Brief | Starting with the first line of the records, write out each line exactly until you have included the line containing "simp [opcOf, mkHeader_toNat, Nat.shiftRight_eq_div_pow];".

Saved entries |

---

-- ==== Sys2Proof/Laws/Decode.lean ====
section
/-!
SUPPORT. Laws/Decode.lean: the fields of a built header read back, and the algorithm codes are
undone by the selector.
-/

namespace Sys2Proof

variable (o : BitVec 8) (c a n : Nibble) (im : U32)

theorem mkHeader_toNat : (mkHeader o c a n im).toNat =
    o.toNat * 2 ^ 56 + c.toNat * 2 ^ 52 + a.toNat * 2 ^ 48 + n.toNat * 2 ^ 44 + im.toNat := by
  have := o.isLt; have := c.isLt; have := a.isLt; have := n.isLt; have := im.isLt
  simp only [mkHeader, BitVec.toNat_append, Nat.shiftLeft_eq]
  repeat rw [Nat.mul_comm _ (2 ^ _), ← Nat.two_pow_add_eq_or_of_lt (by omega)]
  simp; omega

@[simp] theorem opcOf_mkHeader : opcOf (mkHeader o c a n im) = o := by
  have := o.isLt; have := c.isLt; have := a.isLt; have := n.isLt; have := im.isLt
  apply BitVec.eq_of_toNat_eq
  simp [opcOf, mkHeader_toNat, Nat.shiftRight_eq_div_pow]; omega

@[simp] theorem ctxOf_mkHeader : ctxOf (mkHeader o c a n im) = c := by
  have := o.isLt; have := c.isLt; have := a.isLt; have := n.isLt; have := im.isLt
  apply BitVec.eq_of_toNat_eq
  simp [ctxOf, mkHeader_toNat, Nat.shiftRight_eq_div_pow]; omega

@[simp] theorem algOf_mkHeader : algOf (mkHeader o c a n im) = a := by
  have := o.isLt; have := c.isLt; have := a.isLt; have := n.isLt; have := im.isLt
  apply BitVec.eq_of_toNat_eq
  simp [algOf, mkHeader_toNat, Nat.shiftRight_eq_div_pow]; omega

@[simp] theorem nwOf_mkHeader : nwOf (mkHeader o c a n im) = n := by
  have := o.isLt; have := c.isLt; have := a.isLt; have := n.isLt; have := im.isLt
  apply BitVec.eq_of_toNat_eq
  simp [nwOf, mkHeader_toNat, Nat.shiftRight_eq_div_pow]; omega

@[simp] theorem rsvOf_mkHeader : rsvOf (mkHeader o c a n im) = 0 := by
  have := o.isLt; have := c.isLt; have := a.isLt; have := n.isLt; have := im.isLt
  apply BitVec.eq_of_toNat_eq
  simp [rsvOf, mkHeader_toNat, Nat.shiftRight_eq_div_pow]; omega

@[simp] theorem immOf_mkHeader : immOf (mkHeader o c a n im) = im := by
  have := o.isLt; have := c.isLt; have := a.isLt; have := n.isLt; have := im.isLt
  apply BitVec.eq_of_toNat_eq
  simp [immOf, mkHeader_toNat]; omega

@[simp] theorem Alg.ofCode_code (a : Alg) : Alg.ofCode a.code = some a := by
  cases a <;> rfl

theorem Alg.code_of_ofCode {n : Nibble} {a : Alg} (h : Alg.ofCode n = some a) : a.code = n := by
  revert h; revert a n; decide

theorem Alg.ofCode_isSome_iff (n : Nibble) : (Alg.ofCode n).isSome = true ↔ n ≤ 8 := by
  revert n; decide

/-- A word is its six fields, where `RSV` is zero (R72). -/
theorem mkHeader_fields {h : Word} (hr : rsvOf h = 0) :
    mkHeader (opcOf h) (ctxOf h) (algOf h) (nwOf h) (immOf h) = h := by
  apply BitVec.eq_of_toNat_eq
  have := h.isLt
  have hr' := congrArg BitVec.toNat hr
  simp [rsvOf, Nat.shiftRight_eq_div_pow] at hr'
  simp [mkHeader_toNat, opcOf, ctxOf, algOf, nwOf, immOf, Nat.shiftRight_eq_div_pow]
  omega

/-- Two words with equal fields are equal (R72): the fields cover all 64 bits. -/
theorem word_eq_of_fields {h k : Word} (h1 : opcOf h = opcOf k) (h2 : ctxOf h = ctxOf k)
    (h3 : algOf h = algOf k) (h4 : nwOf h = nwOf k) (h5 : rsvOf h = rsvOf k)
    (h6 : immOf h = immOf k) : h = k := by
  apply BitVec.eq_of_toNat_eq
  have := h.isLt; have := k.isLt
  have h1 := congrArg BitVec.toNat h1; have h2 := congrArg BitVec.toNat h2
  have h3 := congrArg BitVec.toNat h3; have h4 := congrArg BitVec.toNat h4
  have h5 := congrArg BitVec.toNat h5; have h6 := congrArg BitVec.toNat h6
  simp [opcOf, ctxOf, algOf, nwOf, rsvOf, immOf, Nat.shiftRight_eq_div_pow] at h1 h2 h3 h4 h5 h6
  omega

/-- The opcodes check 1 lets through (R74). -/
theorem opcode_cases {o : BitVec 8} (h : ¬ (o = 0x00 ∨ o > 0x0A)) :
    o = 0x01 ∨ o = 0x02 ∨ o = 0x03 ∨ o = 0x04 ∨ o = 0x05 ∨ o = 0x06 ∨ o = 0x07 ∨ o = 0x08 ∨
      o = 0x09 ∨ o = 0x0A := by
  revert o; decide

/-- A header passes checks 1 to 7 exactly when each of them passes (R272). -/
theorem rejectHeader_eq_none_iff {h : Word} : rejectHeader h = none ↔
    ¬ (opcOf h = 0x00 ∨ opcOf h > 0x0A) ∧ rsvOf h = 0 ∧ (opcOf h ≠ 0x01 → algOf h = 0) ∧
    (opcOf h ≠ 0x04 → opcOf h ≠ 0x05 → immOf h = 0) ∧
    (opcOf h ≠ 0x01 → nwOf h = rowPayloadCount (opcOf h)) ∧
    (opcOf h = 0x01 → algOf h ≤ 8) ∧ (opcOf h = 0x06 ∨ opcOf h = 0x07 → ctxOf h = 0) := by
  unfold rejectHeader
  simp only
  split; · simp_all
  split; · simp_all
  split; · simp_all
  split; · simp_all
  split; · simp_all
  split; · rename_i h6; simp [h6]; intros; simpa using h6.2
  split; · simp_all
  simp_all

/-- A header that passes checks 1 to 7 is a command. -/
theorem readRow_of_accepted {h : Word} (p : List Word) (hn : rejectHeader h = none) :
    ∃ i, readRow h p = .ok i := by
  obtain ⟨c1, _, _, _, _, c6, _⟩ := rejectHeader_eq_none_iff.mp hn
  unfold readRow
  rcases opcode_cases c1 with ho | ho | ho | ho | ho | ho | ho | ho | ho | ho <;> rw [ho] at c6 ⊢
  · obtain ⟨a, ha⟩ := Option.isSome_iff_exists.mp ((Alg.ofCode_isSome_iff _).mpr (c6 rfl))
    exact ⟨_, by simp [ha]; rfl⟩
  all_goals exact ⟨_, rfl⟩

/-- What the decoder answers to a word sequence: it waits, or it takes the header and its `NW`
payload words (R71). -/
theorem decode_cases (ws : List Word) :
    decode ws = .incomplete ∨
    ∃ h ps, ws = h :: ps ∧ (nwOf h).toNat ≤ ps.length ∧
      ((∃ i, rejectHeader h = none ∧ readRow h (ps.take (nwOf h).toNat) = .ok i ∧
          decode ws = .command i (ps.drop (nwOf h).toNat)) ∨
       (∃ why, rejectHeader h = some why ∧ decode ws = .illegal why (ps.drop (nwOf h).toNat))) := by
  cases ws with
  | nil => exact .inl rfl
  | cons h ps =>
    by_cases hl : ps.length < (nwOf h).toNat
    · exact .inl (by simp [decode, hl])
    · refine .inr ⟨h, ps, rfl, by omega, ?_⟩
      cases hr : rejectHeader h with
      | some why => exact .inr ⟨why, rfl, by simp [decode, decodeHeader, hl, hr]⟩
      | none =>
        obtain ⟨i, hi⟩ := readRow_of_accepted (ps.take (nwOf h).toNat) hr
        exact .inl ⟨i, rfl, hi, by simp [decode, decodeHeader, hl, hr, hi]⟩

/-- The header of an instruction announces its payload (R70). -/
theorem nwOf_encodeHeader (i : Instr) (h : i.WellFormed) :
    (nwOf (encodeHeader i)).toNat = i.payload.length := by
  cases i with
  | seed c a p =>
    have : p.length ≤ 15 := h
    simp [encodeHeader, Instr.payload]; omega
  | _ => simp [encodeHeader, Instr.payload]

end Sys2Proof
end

---

Solution for this exercise |
-- ==== Sys2Proof/Laws/Decode.lean ====
section
/-!
SUPPORT. Laws/Decode.lean: the fields of a built header read back, and the algorithm codes are
undone by the selector.
-/

namespace Sys2Proof

variable (o : BitVec 8) (c a n : Nibble) (im : U32)

theorem mkHeader_toNat : (mkHeader o c a n im).toNat =
    o.toNat * 2 ^ 56 + c.toNat * 2 ^ 52 + a.toNat * 2 ^ 48 + n.toNat * 2 ^ 44 + im.toNat := by
  have := o.isLt; have := c.isLt; have := a.isLt; have := n.isLt; have := im.isLt
  simp only [mkHeader, BitVec.toNat_append, Nat.shiftLeft_eq]
  repeat rw [Nat.mul_comm _ (2 ^ _), ← Nat.two_pow_add_eq_or_of_lt (by omega)]
  simp; omega

@[simp] theorem opcOf_mkHeader : opcOf (mkHeader o c a n im) = o := by
  have := o.isLt; have := c.isLt; have := a.isLt; have := n.isLt; have := im.isLt
  apply BitVec.eq_of_toNat_eq
  simp [opcOf, mkHeader_toNat, Nat.shiftRight_eq_div_pow]; omega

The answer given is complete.